Work required: From the data below, repeat exactly the lines from the line with "detKind d != 0)" to the line with "([false, true].map (fun t =>", both included.

Records excerpted from a collection:
/-- CREDIT at the ZA40: pools take the returned counts; BULK, PEER and VC 2 may be held from version 3.2 on. -/
def Za.credit (z : Za) (p : Nat) (f : Frame) : Za :=
  let q := z.receive p f
  let die := z.fromDie p f
  if !(q.2 && decide (f.plen.toNat = 40)) then q.1
  else if z.face p == 1 && die.isNone then q.1.strayCredit p f
  else
    let z := q.1
    let e := z.endOf p die
    let n := if die.isSome then 4 else 8
    let r := (List.range n).map (fun c => (e.pools.getD c .initial).take (word f.body (1 + c)))
    let beyond := (List.range n).filter (fun c => !((r.map Prod.snd).getD c true))
    let mayHold (c : Nat) : Bool := decide (0x32 ≤ z.agreed p die) && (if die.isSome then c == 2 else c == 5 || c == 7)
    let hold (c : Nat) : Bool := mayHold c && bit (word f.body 0) (24 + c)
    let now := z.nowNs
    let pools := ((List.range n).zip (r.map Prod.fst)).map (fun (x : Nat × Pool) =>
      { x.2 with held := hold x.1, heldSince := if hold x.1 && !x.2.held then now else x.2.heldSince })
    let z := (List.range n).foldl (fun z c =>
      let old := e.pools.getD c .initial
      if old.held && !hold c then z.count (.link .heldNs p c) (now - old.heldSince) else z) z
    let z := beyond.foldl (fun z c => z.count (.link .creditOver p c)) z
    let z := z.modEnd p die (fun x => { x with pools })
    if die.isSome then z else (z.modLink p (fun l => { l with credited := true })).linkProgress p

/-- An injection of a code for a class on a link (R447): its remaining uses and its parameter. -/
def Za.injection (z : Za) (code p cls : Nat) : Option Injection :=
  z.injections.find? (fun i => i.code == code && decide (fld i.param 15 8 = p ∧ fld i.param 3 0 = cls))

/-- An injection of a code for the unit that its parameter names. -/
def Za.injectionAt (z : Za) (code param : Nat) : Option Injection :=
  z.injections.find? (fun i => i.code == code && i.param.toNat == param)

/-- One use of an injection is spent. -/
def Za.spend (z : Za) (i : Injection) : Za :=
  let used := modWhere z.injections (fun x => x == i) (fun x => { x with n := x.n - 1 })
  { z with injections := used.filter (fun x => decide (0 < x.n)) }

/-- CREDIT_SEND: what has left the buffers is returned beside the grants, with the hold in force. -/
def Za.creditSend (z : Za) (p : Nat) (die : Option Nat) : Za :=
  let e := z.endOf p die
  let v := z.agreed p die
  let pools := e.pools.map Pool.giveBack
  let grants := zaGrants die.isSome
  let extra (c : Nat) : Nat := match z.injection 0x06 p c with
    | some i => i.n
    | none => 0
  let counts := ((List.range pools.length).zip pools).map (fun (x : Nat × Pool) => x.2.given + w32 (grants.getD x.1 0 + extra x.1))
  let held := decide (0x32 ≤ v) && (match die.bind z.die? with
    | some d => d.bulkHeld
    | none => (z.link p).bulkHeld)
  let hold := if held then (if die.isSome then 4 else 32) else 0
  let body := [pack [(hold, 31, 24)]] ++ counts ++ List.replicate (9 - counts.length) 0
  let z := z.modEnd p die (fun x => { x with pools, creditDue := false })
  let z := { z with injections := z.injections.filter (fun i => !(i.code == 0x06 && decide (fld i.param 15 8 = p))) }
  match die with
  | some d => z.enqueue p die (mkTx clsLink 0x03 (dtuMac d) 0xFFFF 0 40 body)
  | none => z.toPeer p clsLink 0x03 40 body

/-! ### Echoes and resets (R353, R354). -/

/-- ECHO at the ZA40: the same payload goes back with the residence time in bytes 4 to 7. -/
def Za.echo (z : Za) (p : Nat) (f : Frame) (residence : W) : Za :=
  let q := z.receive p f
  if q.2 ∧ 8 ≤ f.plen.toNat then
    q.1.enqueue p (q.1.fromDie p f) (mkTx clsLink 0x05 f.src 0xFFFF 0 f.plen.toNat (f.body.set 1 residence))
  else q.1
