/-! ### Entities (R13, R240). -/

/-- A die entity, or the tile of a cluster. -/
structure Entity where
  tile : Bool
  die : Nat
  cluster : Nat
  deriving DecidableEq, Repr

def Entity.key (n : Entity) : W := pack [(b2n n.tile, 26, 26), (if n.tile then n.cluster else 0, 25, 20), (n.die, 19, 0)]

/-- The entities of the tray in a data frame, in index order. -/
def CtxView.entities (v : CtxView) (tile : Bool) : List Entity :=
  if !tile then v.tray.map (fun m => { tile := false, die := m.die, cluster := 0 })
  else v.tray.flatMap (fun m =>
    ((List.range 64).filter (fun c => decide (bits v.plans.pod.mask c c = 1) && v.expects m.die c)).map (fun c =>
      { tile := true, die := m.die, cluster := c }))

/-- The plan of a kind, and its sequence number. -/
def CtxView.featPlan (v : CtxView) (tile : Bool) : List (List W) := if tile then v.plans.tile else v.plans.die
def CtxView.featSeq (v : CtxView) (tile : Bool) : Nat := if tile then v.plans.tileSeq else v.plans.dieSeq

/-! ### Encodings (R242). -/

/-- An operand: missing, a raw NaN, or a number. -/
inductive Opnd
  | missing
  | raw
  | num (x : Flt)
  deriving DecidableEq, Repr

def missingWord (fmt : Nat) : W := if fmt = 1 then 0x80000000 else 0xFFFFFFFF

/-- An encoded value read in its format. -/
def readAs (fmt : Nat) (w : W) : Opnd :=
  if w = missingWord fmt then .missing
  else match fmt with
    | 0 => if isNaN32 w then .raw else .num (of32 w)
    | 1 => .num (Flt.ofInt fmt64 (ofTwos 32 w.toNat))
    | _ => .num (Flt.ofInt fmt64 w.toNat)

/-- A whole number clamped to the range of its format. -/
def clampWord (fmt : Nat) (x : Flt) : W :=
  let lo : Int := if fmt = 1 then -(2 ^ 31) + 1 else 0
  let hi : Int := if fmt = 1 then 2 ^ 31 - 1 else 2 ^ 32 - 2
  let v := match x.nearest with
    | some i => clampInt lo hi i
    | none => if x.isNeg then lo else hi
  w32 (toTwos 32 v)

/-! ### Descriptors (R243 to R247). -/

def dEnable (d : List W) : Bool := bit (word d 0) 31
def dOp (d : List W) : Nat := wf d 0 30 27
def dFmt (d : List W) : Nat := wf d 0 26 25
def dA (d : List W) : W := word d 1
def dB (d : List W) : W := word d 2
def dC (d : List W) : W := word d 3

def oSrc (o : W) : Nat := fld o 31 28
def oField (o : W) : Nat := fld o 27 24
def oHist (o : W) : Nat := fld o 23 20
def oBin (o : W) : Nat := fld o 19 16
def oIndex (o : W) : Nat := fld o 11 0

/-- Operations of two operands. -/
def opTwo (op : Nat) : Bool := decide (1 ≤ op ∧ op ≤ 4) || decide (7 ≤ op ∧ op ≤ 9)

/-- The operand words that a descriptor uses. -/
def dOperands (d : List W) : List W := if !dEnable d then [] else if opTwo (dOp d) then [dA d, dB d] else [dA d]

/-- A column that takes EXTERNAL values (R253). -/
def dExternal (d : List W) : Bool := dEnable d && decide (oSrc (dA d) = 7)

/-! ### Sources (R245, R246, R249). -/

/-- The cell of a LOCAL or FLEET operand. -/
def Entity.cell (n : Entity) (o : W) : Nat := if n.tile then 64 * n.cluster + oIndex o % 64 else oIndex o
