-- ==== Sys2Proof/Machine/Detectors.lean ====
section
/-!
DEFINITION. The Detector Stage: detector plans, observations, baselines, states, verdicts, band sets and the parameters returned to
DTUs (R233 to R236, R313 to R328).
-/
namespace Sys2Proof.Machine

/-! ### Descriptors (R313). -/

def detOn (d : List W) : Bool := bit (word d 0) 31
def detKind (d : List W) : Nat := wf d 0 30 29
def detTile (d : List W) : Bool := bit (word d 0) 28
def detRef (d : List W) : Nat := wf d 0 27 26            -- 0 SELF; 1 PEER; 2 ABS
def detDir (d : List W) : Nat := wf d 0 25 24
def detAction (d : List W) : Nat := wf d 0 23 22
def detAdapt (d : List W) : Bool := bit (word d 0) 21
def detSwapReset (d : List W) : Bool := bit (word d 0) 20
def detDigest (d : List W) : Bool := bit (word d 0) 19
def detAbsent (d : List W) : Bool := bit (word d 0) 18
def detSrc (d : List W) : Nat := wf d 1 31 30
def detScore (d : List W) : Nat := wf d 1 27 20
def detOut (d : List W) : Nat := wf d 1 19 16
def detIndex (d : List W) : Nat := wf d 1 11 0
def detAlpha (d : List W) : Nat := wf d 2 31 28
def detWarmup (d : List W) : Nat := wf d 2 27 20
def detSuspectN (d : List W) : Nat := wf d 2 19 14
def detConfirmN (d : List W) : Nat := wf d 2 13 8
def detClearN (d : List W) : Nat := wf d 2 7 0
def detHi (d : List W) : Flt := of32 (word d 3)
def detLo (d : List W) : Flt := of32 (word d 4)
def detFloor (d : List W) : Flt := of32 (word d 5)
def detBand (d : List W) : Bool := bit (word d 6) 31
def detBandShift (d : List W) : Nat := wf d 6 30 26
def detBandK (d : List W) : Nat := wf d 6 25 18
def detBandPersist (d : List W) : Nat := wf d 6 17 15

/-- A plan's descriptor, all zeros past its end. -/
def detDesc (plan : List (List W)) (i : Nat) : List W := plan.getD i (List.replicate 8 0)

/-- The enabled descriptors of a plan, ascending. -/
def detEnabled (plan : List (List W)) : List Nat := (List.range plan.length).filter (fun i => detOn (detDesc plan i))

/-! ### Checks of a plan (R314, R328). -/

/-- A feature that a band can follow: an enabled COPY of one LOCAL operand. -/
def copiesLocal (d : List W) : Bool := dEnable d && dOp d == 0 && oSrc (dA d) == 1

/-- A descriptor that R314 refuses, against the feature plan of its kind. -/
def detBad (feats : List (List W)) (d : List W) : Bool :=
  let var := word d 5
  decide (detKind d = 3 ∨ detRef d = 3 ∨ detDir d = 0 ∨ detAction d = 3 ∨ detSrc d = 3)
  || decide (wf d 0 17 0 ≠ 0 ∨ wf d 1 29 28 ≠ 0 ∨ wf d 1 15 12 ≠ 0 ∨ wf d 6 14 0 ≠ 0 ∨ word d 7 ≠ 0)
  || decide (detSrc d = 1 ∧ detIndex d ≠ 0) || decide (detSrc d = 2 ∧ 12 < detIndex d)
  || decide (detAlpha d = 0 ∨ detSuspectN d = 0 ∨ detConfirmN d < detSuspectN d ∨ detClearN d = 0)
  || isNaN32 (word d 3) || isNaN32 (word d 4) || !isFinite32 var || (bit var 31 && decide (fld var 30 0 ≠ 0))
  || decide (detSrc d = 0 ∧ feats.length ≤ detIndex d)
  || (detDigest d && (detKind d != 2 || detTile d)) || (detAbsent d && detKind d != 0)
  || decide (detWarmup d ≠ 0 ∧ detRef d ≠ 0)
  || (detBand d && (detSrc d != 0 || !copiesLocal (feats.getD (detIndex d) []) || (detBandK d == 0 && detRef d != 2)))

/-- Entity passes of a plan in a frame (R314). -/
def detPasses (v : CtxView) (plan : List (List W)) : Nat :=
  ([false, true].map (fun t =>
    let ds := (detEnabled plan).filter (fun i => detTile (detDesc plan i) == t)
    if ds.isEmpty then 0
    else (v.entities t).length * (if ds.any (fun i => detRef (detDesc plan i) == 1) then 2 else 1))).sum

/-- Detector pages of a context (R328). -/
def detPages (detCost d : Nat) : Nat := pagesOf (32 * detCost * d)

/-- Pages of DETECT_STATE in use when one context's plan is replaced (R295, R314). -/
def Za.statePages (z : Za) (e : Nat) (plan : List (List W)) : Nat :=
  (z.ctxs.map (fun (p : Nat × Ctx) =>
    let ds := if p.1 = e then plan else p.2.plans.det
    detPages p.2.q.detCost (detEnabled ds).length + ((z.areasOf p.1).map (fun a => imgStatePages a.image p.2.q.detCost)).sum)).sum

/-- DET_PLAN (R314, R381). -/
def Za.detPlan (z : Za) (h : HuskCmd) (handle : W) : ZaBody :=
  z.withCtx h (fun e c =>
    let f := z.frameOf (huskP0 h)
    let plan := descsOf 8 (huskPay h)
    match firstIdx plan (fun d => detBad (c.featAt (detTile d) f) d) with
    | some i => z.refuse (failValue stDetPlan i)
    | none =>
      if c.q.detCost < detPasses (z.viewAt c f 0) plan then z.refuse (failDetail stSchedFull 4)
      else if 3968 < z.statePages e plan then z.refuse (resultOf stDetectFull)
      else z.acceptPlan e c .det f (huskPay h) handle)

/-! ### Records (R325, R328). -/

/-- A record at its start. -/
def DetRec.fresh (entry det : Nat) (key : W) (d : List W) (frame : Nat) : DetRec :=
  { entry, det, key, m := 0, v := 0, state := if detWarmup d = 0 then .normal else .warmup, latched := false, runDir := 0, run := 0,
    clearRun := 0, warmLeft := detWarmup d, lastFrame := frame, version := 0, nObs := 0, posted := 0 }

/-- A record restarts; a latched one keeps its state. -/
def DetRec.restart (r : DetRec) (d : List W) : DetRec :=
  { r with m := 0, v := 0, nObs := 0, warmLeft := detWarmup d, run := 0, runDir := 0, clearRun := 0
           state := if r.latched then r.state else if detWarmup d = 0 then .normal else .warmup }

/-- A record is SUSPECT or CONFIRMED. -/
def DetRec.marked (r : DetRec) : Bool := r.state == .suspect || r.state == .confirmed

/-! ### Observations (R315 to R317). -/

inductive DetOutcome
  | none
  | inBand
  | out (high : Bool) (cause : Nat)      -- cause as its bit in a verdict record
  | confirm (cause : Nat)
  deriving DecidableEq, Repr

/-- What a work offers a detector: evidence operands and feature plans of the view, the frame's scores. -/
structure DetEnv where
  run : Nat → Nat                        -- absence run of a die
  pending : Nat → W → Bool               -- a restore of (detector, key) is pending (R335)

/-- The outcome that is decided before x is read. -/
def FrameWork.detEarly (w : FrameWork) (v : DetEnv) (d : List W) (n : Entity) : Option DetOutcome :=
  let positive (code : Nat) : Bool := match w.evidenceOpnd (v.run n.die) n code with
    | .num x => Flt.lt .zero x
    | _ => false
  if detDigest d && positive 3 then some (.confirm 2)
  else if detDigest d && positive 4 then some (.out true 3)
  else if detAbsent d && positive 0 then some (.out true 1)
  else Option.none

Exercise solution:
  || (detDigest d && (detKind d != 2 || detTile d)) || (detAbsent d && detKind d != 0)
  || decide (detWarmup d ≠ 0 ∧ detRef d ≠ 0)
  || (detBand d && (detSrc d != 0 || !copiesLocal (feats.getD (detIndex d) []) || (detBandK d == 0 && detRef d != 2)))

/-- Entity passes of a plan in a frame (R314). -/
def detPasses (v : CtxView) (plan : List (List W)) : Nat :=
  ([false, true].map (fun t =>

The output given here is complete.